WHAT THIS TASK INVOLVES:
Of the lines listed below, return exactly those that run from the line containing "let w := s.ctx.srcG a" through the line containing "def Context.vecElem (c", both included.
-------- GIVEN DATA
/-- A scalar store of `n` bytes of gd (R313). -/
def State.storeScalar (s : State) (h : Hdr) (len : Nat) (d : Fld) (srcs : List (Cls × Fld)) (addr : Context → Word)
    (n : Nat) : State :=
  s.guarded h len none (gs d :: srcs) fun s =>
    let c := s.ctx
    let va := (addr c).toNat
    let e := c.elem .store va n
    match s.access s.cur.core e with
    | .error st => s.halt 2 st
    | .ok (.away port addrs) =>
      s.request port (addrs.headD 0) (.write (bytesOfNat n (c.srcG d).toNat)) { h, len, d, acc := 2, ans := .nothing }
    | .ok (.here pas walked) =>
      let r := s.stored c va (c.srcG d)
      ((s.noteWalks s.cur walked).writeAt (pas.zip (bytesOfNat e.offs.length r.1))).done h len (·.raise r.2)

/-- Base plus a signed offset (R309). -/
def Context.based {n : Nat} (c : Context) (a : Fld) (imm : BitVec n) : Word :=
  c.srcG a + sext64 imm

def USize3.size : USize3 → Size
  | .b => .b
  | .h => .h
  | .w => .w

def execLd (h : Hdr) (sz : Size) (d a : Fld) (imm : BitVec 6) (s : State) : Res :=
  .next (s.loadScalar h oneWord d [gs a] (·.based a imm) (Size.bytes sz) true)

def execLdU (h : Hdr) (sz : USize3) (d a : Fld) (imm : BitVec 6) (s : State) : Res :=
  .next (s.loadScalar h oneWord d [gs a] (·.based a imm) (Size.bytes (USize3.size sz)) false)

def execSt (h : Hdr) (sz : Size) (d a : Fld) (imm : BitVec 6) (s : State) : Res :=
  .next (s.storeScalar h oneWord d [gs a] (·.based a imm) (Size.bytes sz))

def execLdIndexed (h : Hdr) (sz : Size) (d a b : Fld) (s : State) : Res :=
  .next (s.loadScalar h oneWord d [gs a, gs b] (fun c => scaled (c.srcG a) (c.srcG b) sz) (Size.bytes sz) true)

def execStIndexed (h : Hdr) (sz : Size) (d a b : Fld) (s : State) : Res :=
  .next (s.storeScalar h oneWord d [gs a, gs b] (fun c => scaled (c.srcG a) (c.srcG b) sz) (Size.bytes sz))

def execLdXi (h : Hdr) (sz : Size) (d a : Fld) (imm : BitVec 26) (s : State) : Res :=
  .next (s.loadScalar h twoWord d [gs a] (·.based a imm) (Size.bytes sz) true)

def execLdUXi (h : Hdr) (sz : USize3) (d a : Fld) (imm : BitVec 26) (s : State) : Res :=
  .next (s.loadScalar h twoWord d [gs a] (·.based a imm) (Size.bytes (USize3.size sz)) false)

def execStXi (h : Hdr) (sz : Size) (d a : Fld) (imm : BitVec 26) (s : State) : Res :=
  .next (s.storeScalar h twoWord d [gs a] (·.based a imm) (Size.bytes sz))

/-- LDA (R318): a load; the order it gives holds of every access in this model (DESIGN CHOICE, log entry 2). -/
def execLda (h : Hdr) (sz : Size) (_scope : Scope) (d a : Fld) (s : State) : Res :=
  .next (s.loadScalar h twoWord d [gs a] (·.srcG a) (Size.bytes sz) false)

/-- STREL (R318). -/
def execStrel (h : Hdr) (sz : Size) (_scope : Scope) (d a : Fld) (s : State) : Res :=
  .next (s.storeScalar h twoWord d [gs a] (·.srcG a) (Size.bytes sz))

/-- FENCE (R319): every earlier access has been performed already (DESIGN CHOICE, log entry 2). -/
def execFence (h : Hdr) (_scope : Scope) (_ord : Ord3) (s : State) : Res :=
  .next (s.guarded h twoWord none [] fun s => s.done h twoWord id)

/-- PREF (R324): no access, no event, no cause. -/
def execPref (h : Hdr) (_w : Bool) (_a : Fld) (_imm : BitVec 6) (s : State) : Res :=
  .next (s.guarded h oneWord none [] fun s => s.done h oneWord id)

/-- WDSET (R325, R53). -/
def execWdset (h : Hdr) (a : Fld) (n : BitVec 3) (s : State) : Res :=
  .next (s.guarded h oneWord none [gs a] fun s =>
    let w := s.ctx.srcG a
    if wdBad w then s.trapCode 0x044
    else s.done h oneWord fun c => { c with win := c.win.set 0 n.toNat w })

/-- WDGET (R325). -/
def execWdget (h : Hdr) (d : Fld) (n : BitVec 3) (s : State) : Res :=
  .next (s.scalar h oneWord (.fixed 1) .g d [] fun c => ofWord (c.win.get 0 n.toNat))

/-! ### Vector loads and stores (R314, R315) -/

/-- The active lanes in ascending order. -/
def lanesOf (m : Mask) : List Nat :=
  (List.range 16).filter fun l => m.getLsbD l

/-- The one access of VLD and VST: the bytes of the active lanes (R314). -/
def Context.vecElem (c : Context) (kind : Kind) (va : Nat) (m : Mask) : Elem :=
  let n := c.elemBytes va 4
  { kind, va, align := n
    offs := (lanesOf m).flatMap fun l => (List.range n).map fun i => l * n + i
    scales := (lanesOf m).filterMap fun l => (c.scaleAt (va + l * n)).map fun x => (va + l * n, x) }

/-- The code at an offset of an access whose bytes were read in the order of its offsets. -/
def codeAt (offs : List Nat) (bytes : List Byte) (o n : Nat) : Nat :=
  natOfBytes ((List.range n).map fun i => ((offs.zip bytes).lookup (o + i)).getD 0)

/-- Runs of consecutive addresses, cut at 256-byte boundaries: the requests a port carries (R160, R314). -/
def runsOf : List Nat → List (Nat × Nat)
  | [] => []
  | a :: l =>
    match runsOf l with
    | [] => [(a, 1)]
    | (b, n) :: rs => if a + 1 = b ∧ b % 256 ≠ 0 then (a, n + 1) :: rs else (a, 1) :: (b, n) :: rs

/-- The writes that carry bytes to runs of addresses. -/
def writesOf : List (Nat × Nat) → List Byte → List (Nat × ExtOp)
  | [], _ => []
  | (a, n) :: rs, bytes => (a, .write (bytes.take n)) :: writesOf rs (bytes.drop n)

/-- Requests through one port as the parts of an access. -/
def partsTo (port : Nat) (l : List (Nat × ExtOp)) : List Part :=
  l.zipIdx.map fun x => .away x.2 port x.1.1 x.1.2

/-- The lane of an element with a code: through its window, or the bits. -/
def State.laneLoaded (s : State) (c : Context) (va code : Nat) : Word32 × Flags :=
  match c.wd va with
  | some w => s.windowLoad s.cur.core c w va code
  | none => (BitVec.ofNat 32 code, 0)

/-- The code of a lane for an element. -/
def State.laneStored (s : State) (c : Context) (va : Nat) (x : Word32) : Nat × Flags :=
  match c.wd va with
  | some w => s.windowStore s.cur.core c w va x
  | none => (x.toNat, 0)

/-- VLD (R314). Beyond a port, each run is a request of its own. -/
def State.loadVec (s : State) (h : Hdr) (len : Nat) (d a : Fld) (addr : Context → Word) : State :=
  s.guarded h len (some (.v, d)) [gs a] fun s =>
    let c := s.ctx
    let m := c.active h
    let va := (addr c).toNat
    let e := c.vecElem .load va m
    let n := c.elemBytes va 4
    let fin (s : State) (bytes : List Byte) : State :=
      let f : LaneFn := fun l => s.laneLoaded c (va + l * n) (codeAt e.offs bytes (l * n) n)
      s.done h len fun c =>
        (c.raise (activeFlags m f)).dstLanes .variable_ d m (c.mergeV m d fun l => (f l).1)
    let ask (x : Parts) : State := s.sendParts h len d 1 noPart x fun s x => fin s (x.got.flatMap fun y => y.2)
    match c.parts with
    | some x => ask x
    | none =>
      match s.access s.cur.core e with
      | .error st => s.halt 1 st
      | .ok (.here pas walked) => fin (s.noteWalks s.cur walked) (s.bytesAt pas)
      | .ok (.away port addrs) =>
        ask { todo := partsTo port ((runsOf addrs).map fun r => (r.1, .read r.2)), got := [], flags := 0 }

/-- VST (R314). -/
def State.storeVec (s : State) (h : Hdr) (len : Nat) (d a : Fld) (addr : Context → Word) : State :=
  s.guarded h len none [(.v, d), gs a] fun s =>
    let c := s.ctx
    let m := c.active h
    let va := (addr c).toNat
    let e := c.vecElem .store va m
    let n := c.elemBytes va 4
    let f : Nat → Nat × Flags := fun l => s.laneStored c (va + l * n) (lane (c.srcV d) l)
    let bytes := (lanesOf m).flatMap fun l => bytesOfNat n (f l).1
    let fl := activeFlags m fun l => (0, (f l).2)
    let send (x : Parts) : State := s.sendParts h len d 2 noPart x fun s _ => s.done h len id
    match c.parts with
    | some x => send x
    | none =>
      match s.access s.cur.core e with
      | .error st => s.halt 2 st
      | .ok (.here pas walked) => ((s.noteWalks s.cur walked).writeAt (pas.zip bytes)).done h len (·.raise fl)
      | .ok (.away port addrs) => send { todo := partsTo port (writesOf (runsOf addrs) bytes), got := [], flags := 0 }

def execVld (h : Hdr) (d a : Fld) (imm : BitVec 6) (s : State) : Res :=
  .next (s.loadVec h oneWord d a (·.based a imm))

def execVst (h : Hdr) (d a : Fld) (imm : BitVec 6) (s : State) : Res :=
  .next (s.storeVec h oneWord d a (·.based a imm))

def execVldXi (h : Hdr) (d a : Fld) (imm : BitVec 26) (s : State) : Res :=
  .next (s.loadVec h twoWord d a (·.based a imm))

def execVstXi (h : Hdr) (d a : Fld) (imm : BitVec 26) (s : State) : Res :=
  .next (s.storeVec h twoWord d a (·.based a imm))

/-- An element of a strided block: its number, its address, and where it is. -/
structure Placed where
  k     : Nat
  va    : Nat
  place : Place
deriving DecidableEq, Repr

/-- The access of one element of a strided block, of the size that the window of ga gives (R315). -/
def Context.stridedElem (c : Context) (kind : Kind) (va n : Nat) : Elem :=
  { kind, va, offs := List.range n, align := n, fmtBad := c.elemBytes va 4 != n
    scales := (c.scaleAt va).toList.map fun x => (va, x) }

/-- Every active element of a block, checked in order before any is performed (R315). -/
def State.placeStrided (s : State) (c : Context) (kind : Kind) (ga gb : Word) (n : Nat) : List Nat → Except Stop (List Placed)
  | [] => .ok []
  | k :: ks =>
    let va := (ga + BitVec.ofNat 64 k * gb).toNat
    match s.access s.cur.core (c.stridedElem kind va n) with
    | .error x => .error x
    | .ok place =>
      match s.placeStrided c kind ga gb n ks with
      | .error x => .error x
      | .ok l => .ok ({ k, va, place } :: l)

/-- The active elements of a block in block order (R315). -/
def stridedElems (m : Mask) (bk : Block) : List Nat :=
  (List.range (16 * blockSize bk)).filter fun k => m.getLsbD (k % 16)

/-- The pages walked for a block. -/
def walkedOf (l : List Placed) : List Nat :=
  l.flatMap fun p => match p.place with | .away _ _ => [] | .here _ walked => walked

/-- The elements of a block as the parts of one access, in block order (R188, R315); `op` is what a port is asked for an element. -/
def partsOf (op : Placed → ExtOp) (l : List Placed) : Parts :=
  { todo := l.map fun p => match p.place with
      | .here pas _ => .here p.k p.va pas
      | .away port addrs => .away p.k port (addrs.headD 0) (op p)
    got := [], flags := 0 }

/-- The physical bytes of an element that is performed now: those its check has found in this action, or those it finds again. -/
def State.elemPas (s : State) (e : Elem) (pas : List Nat) : Except Stop (List Nat) :=
  if pas ≠ [] then .ok pas
  else
    match s.access s.cur.core e with
    | .error x => .error x
    | .ok (.here pas _) => .ok pas
    | .ok (.away _ _) => .ok []

/-- An element of VLDS in the package, read and decoded in its turn: its lane, and the flags. -/
def stridedRead (c : Context) (n : Nat) : Perform := fun s _ va pas =>
  match s.elemPas (c.stridedElem .load va n) pas with
  | .error e => .error e
  | .ok pas =>
    let r := s.laneLoaded c va (natOfBytes (s.bytesAt pas))
    .ok (s, bytesOfNat 4 r.1.toNat, r.2)

/-- An element of VSTS in the package, encoded and written in its turn. -/
def stridedWrite (c : Context) (n : Nat) (x : Nat → Word32) : Perform := fun s k va pas =>
  match s.elemPas (c.stridedElem .store va n) pas with
  | .error e => .error e
  | .ok pas =>
    let e := s.laneStored c va (x k)
    .ok (s.writeAt (pas.zip (bytesOfNat n e.1)), [], e.2)

/-- VLDS (R315): every element is checked, then each is read, and the block is written. -/
def State.loadStrided (s : State) (h : Hdr) (bk : Block) (d a b : Fld) : State :=
  s.guarded h twoWord (some (.v, blockFld bk d (blockSize bk - 1))) [gs a, gs b] fun s =>
    let c := s.ctx
    let m := c.active h
    let n := c.elemBytes (c.srcG a).toNat 4
    let fin (s : State) (x : Parts) : State :=
      let f (r l : Nat) : Word32 × Flags := (BitVec.ofNat 32 (natOfBytes ((x.got.find? (16 * r + l)).getD [])), 0)
      s.done h twoWord fun c => (c.raise x.flags).writeBlock m .variable_ bk d f (blockSize bk) (c.raise x.flags)
    match c.parts with
    | some x => s.sendParts h twoWord d 1 (stridedRead c n) x fin
    | none =>
      match s.placeStrided c .load (c.srcG a) (c.srcG b) n (stridedElems m bk) with
      | .error st => s.halt 1 st
      | .ok l => (s.noteWalks s.cur (walkedOf l)).sendParts h twoWord d 1 (stridedRead c n) (partsOf (fun _ => .read n) l) fin

/-- VSTS (R315): every element is checked, then each is performed. -/
def State.storeStrided (s : State) (h : Hdr) (bk : Block) (d a b : Fld) : State :=
  s.guarded h twoWord none (blockSrcs bk d ++ [gs a, gs b]) fun s =>
    let c := s.ctx
    let m := c.active h
    let n := c.elemBytes (c.srcG a).toNat 4
    let x (k : Nat) : Word32 := lane (c.srcV (blockFld bk d (k / 16))) (k % 16)
    let fin (s : State) (p : Parts) : State := s.done h twoWord (·.raise p.flags)
    match c.parts with
    | some p => s.sendParts h twoWord d 2 (stridedWrite c n x) p fin
    | none =>
      match s.placeStrided c .store (c.srcG a) (c.srcG b) n (stridedElems m bk) with
      | .error st => s.halt 2 st
      | .ok l =>
        (s.noteWalks s.cur (walkedOf l)).sendParts h twoWord d 2 (stridedWrite c n x)
          (partsOf (fun p => .write (bytesOfNat n (s.laneStored c p.va (x p.k)).1)) l) fin

def execVlds (h : Hdr) (bk : Block) (d a b : Fld) (s : State) : Res :=
  .next (s.loadStrided h bk d a b)

def execVsts (h : Hdr) (bk : Block) (d a b : Fld) (s : State) : Res :=
  .next (s.storeStrided h bk d a b)

/-! ### Gather and scatter (R316, R317) -/

/-- CTX.GPROG with progress recorded for the instruction at a pc (R153). -/
def gprogWord (pc : Word) (m : Mask) : Word :=
  at_ 32 (field pc 33 2) ||| bitAt 31 true ||| m.zeroExtend 64

/-- The lanes to skip, when progress is recorded for the instruction at the pc: the recorded ones, or all of the one register when
the record names a later one (R153, R316). -/
def Context.skipLanes (c : Context) : Mask :=
  if c.gprog.getLsbD 31 ∧ field c.gprog 63 32 = field c.pc 33 2 then
    if field c.gprog 21 16 = 0 then c.gprog.truncate 16 else 0xFFFF
  else 0

/-- The shape of a VGATH or VSCAT: as `guarded`, and one with no active lane completes and clears CTX.GPROG (R153, R316). -/
def State.progressing (s : State) (h : Hdr) (res : Option (Cls × Fld)) (srcs : List (Cls × Fld)) (act : State → State) : State :=
  if s.ctx.predTrap h = none ∧ s.ctx.active h = 0 then
    (s.modCtx fun c => { c with gprog := 0 }).guarded h twoWord res srcs act
  else s.guarded h twoWord res srcs act

/-- Address of lane `l` (R316). -/
def Context.laneAddr (c : Context) (a b : Fld) (l : Nat) : Nat :=
  (c.srcG a + sext64 (lane (c.srcV b) l)).toNat

/-- The one element of a lane. -/
def Context.laneElem (c : Context) (kind : Kind) (va : Nat) : Elem :=
  c.elem kind va 4

/-- A VGATH that stops: the lanes done are recorded, and the register, or what the discard would hold, as loaded so far. -/
def Context.gathered (c : Context) (d : Fld) (done : Mask) (acc : Vec) : Context :=
  let c := { c with gprog := gprogWord c.pc done }
  if 56 ≤ d.toNat then { c with gath := acc } else c.writeLanes .variable_ d.toNat done acc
----------------
TASK RESULT:
    let w := s.ctx.srcG a
    if wdBad w then s.trapCode 0x044
    else s.done h oneWord fun c => { c with win := c.win.set 0 n.toNat w })

/-- WDGET (R325). -/
def execWdget (h : Hdr) (d : Fld) (n : BitVec 3) (s : State) : Res :=
  .next (s.scalar h oneWord (.fixed 1) .g d [] fun c => ofWord (c.win.get 0 n.toNat))

/-! ### Vector loads and stores (R314, R315) -/

/-- The active lanes in ascending order. -/
def lanesOf (m : Mask) : List Nat :=
  (List.range 16).filter fun l => m.getLsbD l

/-- The one access of VLD and VST: the bytes of the active lanes (R314). -/
def Context.vecElem (c : Context) (kind : Kind) (va : Nat) (m : Mask) : Elem :=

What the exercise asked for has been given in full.